* [INFORMATION SUPPLIED]:
-- ==== Sys2Proof/Machine/Parts.lean ====
section
/-!
DEFINITION. Descriptors that run in parts (R36, R170, R192, R198, R248, R260, R378, R379, R384, R389, R390, R407): the start of
PRODUCT, PASS and MOVE, PART_PLACE, PART_END, AMAX_MERGE.
-/

namespace Sys2Proof.Machine

open Sys2Proof

/-! ### The start of a descriptor that runs in parts -/

/-- The words of a pass as they run: STEP and TAG are the host descriptor's (R192). -/
def hostPassWords (x : DescState) (w : List Nat) : List Nat :=
  let w28 := nth w 28 / 2 ^ 32 * 2 ^ 32 + descStep x
  let w30 := nth w 30 / 2 ^ 16 * 2 ^ 16 + descTag x
  (w.set 28 w28).set 30 w30

def hostPassBad (s : State) (x : DescState) (w : List Nat) : Bool :=
  tagJobBad s x || passBad w || tagBad s (descJob x) (descTag x) false (allFp4 (passFormats w))

/-- The bytes of an amax summary, as they are when a descriptor starts (R147, R166). -/
def readHead (s : State) (c : Ctx) (a : Nat) : List Byte := (rangeFrom a 2368).map (vaByte s c)

def execPass (d : DescId) (s : State) : Host.Outcome State Fault Refusal :=
  .next (startDesc s d opPass (withArgs d 32 fun x w s =>
    let w := hostPassWords x w
    if hostPassBad s x w then endDesc s d stBadDescriptor
    else s.setDesc d { x with
      phase := .running, args := w.map (BitVec.ofNat 64)
      head := if pQuantOn w && qApply (pQcw w) then readHead s x.ctx (pSummary w) else [] }))

/-- What a part of a host descriptor sees of memory: the context's virtual addresses (R192, R296), translated as they were
before the UNMAPs in progress (R307). -/
def hostEnv (s0 : State) (x : DescState) : PassEnv :=
  let s := oldView s0 x.ctx
  { rd := vaByte s x.ctx, ok := vaOk s x.ctx, bad := vaPoisoned s x.ctx, seed := (s.ctx x.ctx).seed.toNat, dir := .rne
    step := descStep x, head := x.head }

/-- The product's inlay list lies in memory that the context may read, or there is none. -/
def listReadable (s : State) (x : DescState) (p : ProdSpec) : Bool :=
  !prodInlay p || (if p.inlayN = 0x7F then vaOk s x.ctx .read p.list 2368 else vaOk s x.ctx .read p.list (4 * p.inlayN))

def hostProductBad (s : State) (x : DescState) (w : List Nat) : Bool :=
  let p := prodSpec w
  tagJobBad s x || prodBad w || tagBad s (descJob x) (descTag x) false (prodClass p != some .v && allFp4 [p.fa, p.fb, p.fout])
  || (listReadable s x p && listBad p (prodList p (vaByte s x.ctx)))

def execProduct (d : DescId) (s : State) : Host.Outcome State Fault Refusal :=
  .next (startDesc s d opProduct (withArgs d 16 fun x w s =>
    if hostProductBad s x w then endDesc s d stBadDescriptor
    else
      let p := prodSpec w
      s.setDesc d { x with phase := .running, head := if prodInlay p && p.inlayN == 0x7F then readHead s x.ctx p.list else [] }))

/-- The list of a product that has started: of a summary, the one that was read at the start (R166). -/
def startedList (s : State) (x : DescState) (p : ProdSpec) : List Nat :=
  prodList p fun a => if x.head = [] then vaByte (oldView s x.ctx) x.ctx a else x.head.getD (a - p.list) 0

def execMove (d : DescId) (s : State) : Host.Outcome State Fault Refusal :=
  .next (startDesc s d opMove (withArgs d 8 fun x w s =>
    if moveOk w then s.setDesc d { x with phase := .running } else endDesc s d stBadDescriptor))

/-! ### Layer references (R260, R384) -/

/-- A value in the form of a layer reference. -/
def isLayerRef (v : Nat) : Bool := fld v 62 2 == 1

/-- What a layer reference resolves to: an address; no live slot; or nothing, where it names no record of a job of the
context, and is then refused like any other address (R296). -/
inductive Resolved where
  | addr (a : Nat)
  | noLive
  | refused
  deriving DecidableEq, Repr

def resolveRef (s : State) (c : Ctx) (v : Nat) : Resolved :=
  match jobOf s c (fld v 59 3) with
  | none => .refused
  | some j =>
    let a := slotRecord s j (fld v 38 21)
    if (recordIndex s j a).isNone then .refused
    else
      let r := slotWords s c a
      match liveSlot (jobEpoch s j) (recTag r 0) (recTag r 1) with
      | some i => .addr (recAddr r i + fld v 0 38)
      | none => .noLive

/-- The values of a descriptor that may be layer references, by number. -/
def refSlots (x : DescState) : List (Nat × Nat) :=
  let w := descWords x
  if descOp x = opPass then ((rangeFrom 0 3).filter (srcUsed w)).map fun k => (k, pSrc w k)
  else if descOp x = opMove then [(0, nth w 0)]
  else []

/-- The descriptor with its layer references resolved; none where one has no live slot. -/
def resolveRefs (s : State) (x : DescState) : Option DescState :=
  (refSlots x).foldl (fun acc p => acc.bind fun y =>
    if isLayerRef p.2 then
      match resolveRef s x.ctx p.2 with
      | .addr a => some { y with live := tabPut y.live p.1 (BitVec.ofNat 64 a) }
      | .noLive => none
      | .refused => some y
    else some y) (some x)

/-- The words with resolved references in place: of a pass from word 2 on, of a move word 0. -/
def resolvedWords (x : DescState) : List Nat :=
  let at_ := if descOp x = opPass then 2 else 0
  x.live.foldl (fun w p => w.set (at_ + p.1) p.2.toNat) (descWords x)

/-! ### Placement (R36, R170, R389) -/

/-- The rung of the live table for a managed descriptor of a job (R170). -/
def rungNow (s : State) (j : Job) (x : DescState) : Nat := liveRung s j (tagLayer (descTag x)) (tagPass (descTag x))

/-- What placement reads for a descriptor: the ladder record of a managed one, and for each layer reference the slot record and
the commit record. -/
def placeReads (s : State) (x : DescState) : List (Nat × Nat) :=
  let c := x.ctx
  let refs := ((refSlots x).filter fun p => isLayerRef p.2).flatMap fun p => match jobOf s c (fld p.2 59 3) with
    | some j => [(slotRecord s j (fld p.2 38 21), 64), ((s.job j).update.toNat, 64)]
    | none => []
  match descJob x, managed x with
  | some j, true => (ladderAddr s j (ladderCopy s j) (jobLayers s j) (tagLayer (descTag x)), 64) :: refs
  | _, _ => refs
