-- ==== Sys2Proof/Machine/Deliver.lean ====
section
/-!
DEFINITION. Delivery at the receiving link DMA (R293, R335, R345, R346, R430): payloads, receive entries, completion of
messages, ACKs, and stale sends.
-/

namespace Sys2Proof.Machine

open Sys2Proof

/-! ### Writing a payload -/

/-- No range of a list stands in a panel whose memory controllers are in reset (R303). -/
def partsUp (s : State) (l : List (Nat × Nat)) : Bool := l.all fun p => !(s.memCtl (paPanel p.1)).inReset

/-- The payload's units: number, bytes, poison. -/
def payloadUnits (p : Packet) : List (Nat × List Byte × Bool) :=
  let l := p.payload.take p.hdr.plen.toNat
  (rangeFrom 0 (ceilDiv l.length 64)).map fun u => (u, (l.drop (64 * u)).take 64, p.hdr.poison.getLsbD u)

/-- Writes a payload to the job's memory; answers whether every byte has been written. -/
def writeVa (s : State) (d : Die) (p : Packet) : State × Bool :=
  let j := hdrJob p.hdr
  let c := (s.job j).ctx
  let base := p.hdr.dstAddr.toNat + p.hdr.offset.toNat
  (payloadUnits p).foldl (fun acc u =>
    let va := base + 64 * u.1
    match vaParts acc.1 c .write va u.2.1.length with
    | some l => (ctxWrite acc.1 c va u.2.1 u.2.2, acc.2 && partsUp acc.1 l)
    | none =>
      (raiseEv (noteVaWrite acc.1 c va u.2.1.length) evAccessFault (srcDma d) [] (some c) (jobField j), false)) (s, true)

/-- The area that a point writes: a FULL point the base slot that is not current, and the chain behind it; a DELTA point the chain of
the current slot (R414). -/
def placeArea (s : State) (e : Incoming) (a : Nat) : Nat :=
  let cur := ((baseSlots s e).head?.map fun b => b.area).getD 2
  if a = 0 ∨ a = 1 then (2 - cur) + a else if a = 3 then cur + 1 else a

/-- Writes a payload of a securing stream to its area of the secure reserve. -/
def writeReserve (s : State) (p : Packet) : State × Bool :=
  let a := p.hdr.dstAddr.toNat
  match incomingOf s (hdrJob p.hdr) p.hdr.srcRank (addrStream a) with
  | none => (s, false)
  | some e =>
    let area := placeArea s e (addrArea a)
    let off := addrOff a + p.hdr.offset.toNat
    if areaBytes e area < off + p.hdr.plen.toNat then (s, false)
    else
      (payloadUnits p).foldl (fun acc u =>
        let pa := reservePa acc.1 (areaStart e area + off + 64 * u.1)
        (gddrWrite acc.1 pa u.2.1 u.2.2, acc.2 && partsUp acc.1 [(pa, u.2.1.length)])) (s, true)

/-- Takes a payload of a restore: a target's request, or what comes back. -/
def takeBack (s : State) (p : Packet) : State × Bool :=
  let j := hdrJob p.hdr
  let a := p.hdr.dstAddr.toNat
  if addrArea a = 6 then
    let w := wordsOf 8 p.payload
    let q : Asked := { src := p.hdr.srcRank, stream := addrStream a, step := BitVec.ofNat 32 (nth w 0), start := BitVec.ofNat 64 (nth w 1) }
    (s.setJob j { s.job j with asked := (s.job j).asked ++ [q] }, true)
  else if (s.job j).restore.isSome then
    (updRestore s j fun r => { r with buf := (payloadUnits p).foldl (fun b u =>
      bankWrite b (bufAddr (addrStream a) (addrArea a) (addrOff a + p.hdr.offset.toNat + 64 * u.1)) u.2.1 u.2.2) r.buf }, true)
  else (s, false)

def writePayload (s : State) (d : Die) (p : Packet) : State × Bool :=
  let a := p.hdr.dstAddr.toNat
  if p.hdr.kind == kindData && isSecureAddr a then (if addrBack a then takeBack s p else writeReserve s p) else writeVa s d p

/-! ### Messages (R345, R346) -/

/-- Changes the receive entry of a packet's message, at whichever die holds it; an entry that becomes none is freed. -/
def updRecv (s : State) (h : PktHdr) (g : RecvMsg → Option RecvMsg) : State :=
  let f := fun (s : State) d => updDie s d fun x => { x with
    recvs := x.recvs.filterMap fun r => if recvMatches h r then g r else some r }
  if recvOpen (s.die 0) h then f s 0 else f s 1

/-- The receive entry of a packet's message. -/
def recvEntry (s : State) (h : PktHdr) : Option RecvMsg :=
  (((s.die 0).recvs ++ (s.die 1).recvs)).find? (recvMatches h)

/-- A message is complete: a DATA message is acknowledged, a collective's is combined. -/
def messageDone (s : State) (h : PktHdr) (r : RecvMsg) : State :=
  match r.coll with
  | some (d, e) => collReceived s d e
  | none =>
    if h.kind == kindData then
      let s := sendAck s (hdrJob h) h.srcRank.toNat h.msgId
      if isSecureAddr h.dstAddr.toNat && addrBack h.dstAddr.toNat && addrArea h.dstAddr.toNat != 6 then
        restoreGot s (hdrJob h) h.dstAddr.toNat
      else s
    else s

/-- A payload's bytes count for its message, which is complete when the count equals MSG_LEN, and at no other time. -/
def countBytes (s : State) (h : PktHdr) : State :=
  match recvEntry s h with
  | none => s
  | some r =>
    let n := r.count + h.plen.toNat
    if n = r.len then messageDone (updRecv s h fun _ => none) h r else updRecv s h fun r => some { r with count := n }

/-- An ACK reaches the table of sends (R346). -/
def takeAck (s : State) (d : Die) (h : PktHdr) : State :=
  match findSend s d (hdrJob h) h.msgId with
  | none => s
  | some x =>
    if x.failed then s
    else match x.owner with
      | .secure j st => streamStep (dropSend s d (hdrJob h) h.msgId) j st
      | .restore _ => dropSend s d (hdrJob h) h.msgId
      | .back j src st => backStep (dropSend s d (hdrJob h) h.msgId) j src st
      | .slotMove _ | .hostMove _ => putSend s d (hdrJob h) h.msgId { x with acked := true }
      | _ => s

def countDelivered (s : State) (d : Die) : State := updDie s d fun x => { x with delivered := x.delivered + 1 }

/-- DELIVERY_WRITE: the packet that has held its delivery buffer longest is written (R335, R345, R346); the buffer goes to the
oldest reservation that holds none (R337), while those set aside for collectives stay theirs (R339). -/
def deliveryWrite (d : Die) (s : State) : State :=
  match (s.die d).dbufs with
  | [] => s
  | p :: rest =>
    let h := p.hdr
    let s := updDie s d fun x => { x with dbufs := rest, progress := s.now, rsv := if h.kind == kindColl then x.rsv else fillFirst x.rsv }
    if !genOk s h then
      updCtx (updDie s d fun x => { x with genDrop := x.genDrop + 1 }) (s.job (hdrJob h)).ctx fun x => { x with genDrop := x.genDrop + 1 }
    else if h.kind == kindAck then takeAck (takeAck (countDelivered s d) 0 h) 1 h
    else if h.msgLen.toNat < h.offset.toNat + h.plen.toNat then updDie s d fun x => { x with msgRange := x.msgRange + 1 }
    else
      let (s, ok) := writePayload (countDelivered s d) d p
      if ok then countBytes s h else s

def execDeliveryWrite (die : Die) (s : State) : Host.Outcome State Fault Refusal := .next (deliveryWrite die s)

/-! ### MSG_STALE (R430) -/

/-- The part that a stale send belongs to fails. -/
def failStale (s : State) (d : Die) (j : Job) (m : W32) (x : SendMsg) : State :=
  let s := putSend s d j m { x with failed := true }
  match x.owner with
  | .slotMove t => failSlotPart s t
  | .hostMove q => dropSend (updDesc s q fun y => { y with
      parts := y.parts.map fun p => if p.unit = 160 + d.val then { p with failed := true } else p }) d j m
  | .back k src st => backStep s k src st
  | .restore k => checkRestored (updRestore (dropSend s d j m) k fun r => { r with failed := true }) k
  | _ => s

/-- MSG_STALE: a DATA send without its ACK ENGINE_WIN after its last packet was injected is closed. -/
def msgStale (d : Die) (j : Job) (m : W32) (s : State) : State :=
  match findSend s d j m with
  | none => s
  | some x =>
    if awaitsAck x && x.waiting == 0 && elapsed s x.injectedAt (msTicks s.glb.engineWin.toNat) then
      let s := raiseEv s evMsgStale (srcDma d) [m.toNat + 2 ^ 32 * x.dst.toNat] (some x.ctx) (jobField j)
      failStale (updCtx s x.ctx fun c => { c with msgAbandoned := c.msgAbandoned + 1 }) d j m x
    else s

def execMsgStale (die : Die) (j : Job) (msg : W32) (s : State) : Host.Outcome State Fault Refusal := .next (msgStale die j msg s)

/-! ### Commands at which an injection may end: what a restore has lost by it is settled (R347, R421) -/

/-- EXIT_ARBITRATION (R336). -/
def execExitArbitration (e : Exit) (s : State) : Host.Outcome State Fault Refusal := .next (settleRestores (arbitrate s e))

def execRouteEpochSwitch (j : Job) (s : State) : Host.Outcome State Fault Refusal :=
  .next (if fires s (.routeEpoch j) then settleRestores (routeSwitch j s) else s)

end Sys2Proof.Machine
end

* [WHAT TO PRODUCE]: Go through the lines of the material, counting those with the word "startDesc"; afterward give only the total.

* [SOLVED PROBLEM]: 3